This week’s webcast features Henry Brady, one of the nation’s foremost political scientists and dean of the Goldman School of Public Policy. His most recent book (with two co-authors) is Unequal and Unrepresented. Based on many years of data, it reports that church attendance encourages political participation, partly by teaching participation skills and partly by encouraging people to get involved in morally-charged political causes.
Brady begins his presentation with commentary on Robert Putnam’s book, American Grace. Putnam is one of the country’s foremost sociologists, and American Grace is one of my favorite books. Based on a different set of surveys, Putnam found that attendance at religious services is correlated with increased contributions to charity and a higher level of civic engagement. He found that specific doctrines don’t change this effect very much, except that people who experience God as a loving presence in their lives are more likely to trust other people and support progressive government action, such as food stamps and foreign aid. I think the link may be that people who believe that God forgives them all the time are more inclined to be forgiving toward other people and worry less that somebody will get more help than they really deserve.
Brady’s data show that members of labor unions are even more charitable and politically active than church-goers and much more likely to participate in demonstrations. Churchgoers prefer elections and negotiation, but Brady points out that protest and conflict are also important in confronting the deep racial and economic divides in our country.
The main finding of Unequal and Unrepresented is that the political participation of low-income and less educated Americans has always been relatively limited. Their interests have thus always been under-represented. But Unequal and Unrepresented was published in 2018, and the authors noted that the surprising strength of both the Sanders and Trump campaigns in 2016 might finally signal a change in this grim reality. The unprecedented voter turn-out in 2020 provides more evidence that lower-income people may be getting more involved, and this just might turn out to be a transformational change in the politics of poverty.
Putnam and Brady both found that church-goers are less inclined than other Americans to live and let live, and since the 1970s church-goers have become increasingly Republican. The shift of the South (a churchgoing region) toward the Republican Party after Lyndon Johnson and the Democrats passed civil-rights legislation started this trend in the 1970s. It accelerated when the two parties took opposite sides of the abortion and same-sex marriage issues in the 1980s.
Partly because of the deep decline in union membership, attention to economic issues (such as funding for social programs) is now more often crowded out by concern about issues like abortion and gay rights (which are more important to many religious voters).

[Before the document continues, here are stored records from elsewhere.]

/-- Registers of page 0x2 after its header, part 0. -/
def regs02f0 (off : Nat) : List RegField :=
    (if off = 0x100 then [⟨R.TIME_NOW_FRAC, 0, 16, 0, .ro⟩] else []) ++
    (if off = 0x104 then [⟨R.TIME_NOW_NS, 0, 30, 0, .ro⟩] else []) ++
    (if off = 0x108 then [⟨R.TIME_NOW_SEC_LO, 0, 32, 0, .ro⟩] else []) ++
    (if off = 0x10c then [⟨R.TIME_NOW_SEC_HI, 0, 16, 0, .ro⟩] else []) ++
    (if off = 0x110 then [⟨R.RATE_ADJ, 0, 32, 0, .rw⟩] else []) ++
    (if off = 0x114 then [⟨R.RATE_ADJ, 0, 8, 32, .rw⟩] else []) ++
    (if off = 0x118 then [⟨R.TB_CTRL_DISCIPLINE_SRC, 0, 1, 0, .rw⟩, ⟨R.TB_CTRL_FORCE_HOLDOVER, 1, 1, 0, .rw⟩, ⟨R.TB_CTRL_PPS_OUT_EN, 8, 2, 0, .rw⟩, ⟨R.TB_CTRL_PPS_OUT_INV, 10, 2, 0, .rw⟩, ⟨R.TB_CTRL_PPS_IN_EN, 12, 2, 0, .rw⟩, ⟨R.TB_CTRL_PPS_IN_FALL, 14, 2, 0, .rw⟩] else []) ++
    (if off = 0x11c then [⟨R.HOLDOVER_TIMEOUT, 0, 16, 0, .rw⟩] else []) ++
    (if off = 0x120 then [⟨R.OFFSET_NS, 0, 32, 0, .rw⟩] else []) ++
    (if off = 0x124 then [⟨R.OFFSET_NS, 0, 32, 32, .rw⟩] else []) ++
    (if off = 0x128 then [⟨R.OFFSET_FRAC, 0, 16, 0, .rw⟩] else []) ++
    (if off = 0x12c then [⟨R.SLEW_RATE, 0, 32, 0, .rw⟩] else []) ++
    (if off = 0x130 then [⟨R.ADJ_CMD_MODE, 0, 2, 0, .wo⟩] else []) ++
    (if off = 0x134 then [⟨R.ADJ_REMAIN, 0, 32, 0, .ro⟩] else []) ++
    (if off = 0x138 then [⟨R.ADJ_REMAIN, 0, 32, 32, .ro⟩] else []) ++
    (if off = 0x13c then [⟨R.TB_STATUS_TIME_SET, 0, 1, 0, .ro⟩, ⟨R.TB_STATUS_HOLDOVER, 1, 1, 0, .ro⟩, ⟨R.TB_STATUS_REF_LOST, 2, 1, 0, .ro⟩, ⟨R.TB_STATUS_SLEWING, 3, 1, 0, .ro⟩, ⟨R.TB_STATUS_PLL_LOCKED, 4, 1, 0, .ro⟩, ⟨R.TB_STATUS_RATE_CLAMPED, 5, 1, 0, .ro⟩, ⟨R.TB_STATUS_ADJ_REFUSED, 6, 1, 0, .ro⟩, ⟨R.TB_STATUS_REF_25M, 8, 1, 0, .ro⟩] else []) ++
    (if off = 0x140 then [⟨R.PPS_IN0_TIME_FRAC, 0, 16, 0, .ro⟩] else []) ++
    (if off = 0x144 then [⟨R.PPS_IN0_TIME_NS, 0, 30, 0, .ro⟩] else []) ++
    (if off = 0x148 then [⟨R.PPS_IN0_TIME_SEC_LO, 0, 32, 0, .ro⟩] else []) ++
    (if off = 0x14c then [⟨R.PPS_IN0_TIME_SEC_HI, 0, 16, 0, .ro⟩] else []) ++
    (if off = 0x150 then [⟨R.PPS_IN1_TIME_FRAC, 0, 16, 0, .ro⟩] else []) ++
    (if off = 0x154 then [⟨R.PPS_IN1_TIME_NS, 0, 30, 0, .ro⟩] else []) ++
    (if off = 0x158 then [⟨R.PPS_IN1_TIME_SEC_LO, 0, 32, 0, .ro⟩] else []) ++
    (if off = 0x15c then [⟨R.PPS_IN1_TIME_SEC_HI, 0, 16, 0, .ro⟩] else []) ++
    (if 0x160 ≤ off ∧ off < 0x168 ∧ (off - 0x160) % 4 = 0 then [⟨R.PPS_IN_DELAY ((off - 0x160) / 4), 0, 32, 0, .rw⟩] else []) ++
    (if 0x168 ≤ off ∧ off < 0x170 ∧ (off - 0x168) % 4 = 0 then [⟨R.PPS_OUT_DELAY ((off - 0x168) / 4), 0, 32, 0, .rw⟩] else []) ++
    (if off = 0x170 then [⟨R.TOD_CTRL_BAUD, 0, 3, 0, .rw⟩, ⟨R.TOD_CTRL_ENABLE, 8, 1, 0, .rw⟩, ⟨R.TOD_CTRL_FREE_SEND, 9, 1, 0, .rw⟩] else []) ++
    (if off = 0x174 then [⟨R.TOD_TX_DATA, 0, 8, 0, .wo⟩] else []) ++
    (if off = 0x178 then [⟨R.TOD_RX_DATA_BYTE, 0, 8, 0, .rc⟩, ⟨R.TOD_RX_DATA_VALID, 8, 1, 0, .ro⟩] else []) ++
    (if off = 0x17c then [⟨R.TOD_STATUS_TX_LEVEL, 0, 7, 0, .ro⟩, ⟨R.TOD_STATUS_RX_LEVEL, 8, 7, 0, .ro⟩, ⟨R.TOD_STATUS_TX_BUSY, 16, 1, 0, .ro⟩] else []) ++
    (if off = 0x180 then [⟨R.DISCIPLINE_REFUSED, 0, 32, 0, .rc⟩] else []) ++
    (if off = 0x184 then [⟨R.STEP_COUNT, 0, 32, 0, .rc⟩] else [])

/-- Registers of page 0x2 after the header. -/
def regs02 (off : Nat) : List RegField :=
  regs02f0 off

/-- Registers of page 0x3 after its header, part 0. -/
def regs03f0 (off : Nat) : List RegField :=
    (if off = 0x100 then [⟨R.WP_STATUS_ARMED_COUNT, 0, 13, 0, .ro⟩, ⟨R.WP_STATUS_ROPE_LOCKED, 16, 1, 0, .ro⟩] else []) ++
    (if off = 0x104 then [⟨R.WP_LATE_COUNT, 0, 32, 0, .rc⟩] else []) ++
    (if off = 0x108 then [⟨R.WP_FAIL_COUNT, 0, 32, 0, .rc⟩] else []) ++
    (if off = 0x10c then [⟨R.WP_LAST_LATE, 0, 12, 0, .ro⟩] else []) ++
    (if off = 0x110 then [⟨R.WP_LAST_FAIL, 0, 12, 0, .ro⟩] else [])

The number of Americans who don’t identify with any religious body or tradition has been steadily and rapidly increasing since the 1970s. One third of people under 30 now say they have no religious affiliation. Religiously unaffiliated people are often turned off by the intolerance, extremism, and anti-science attitudes they see in much organized religion. But they usually believe in God, maintain active spiritual lives, and are politically progressive.
As I reflect on all this data, here are some lessons for those of us who are both religious and progressive:
> Respect the spirituality of religiously unaffiliated people. Listen.
> Maintain high standards of morality without being judgmental of others.
> Be clear that intolerance of sexual diversity is wrong and that pro-life ethics should include more than concern about unborn children.
> Advocacy campaigns on poverty issues should include low-income people.
> Some situations call for conflict.
> Regular attendance at religious services is good for us.
> The gospel of God’s love is the best thing we’ve got going.
My favorite bits of Brady’s presentation are his brief comments at the beginning and end of his presentation about the development of his own philosophy and religious life.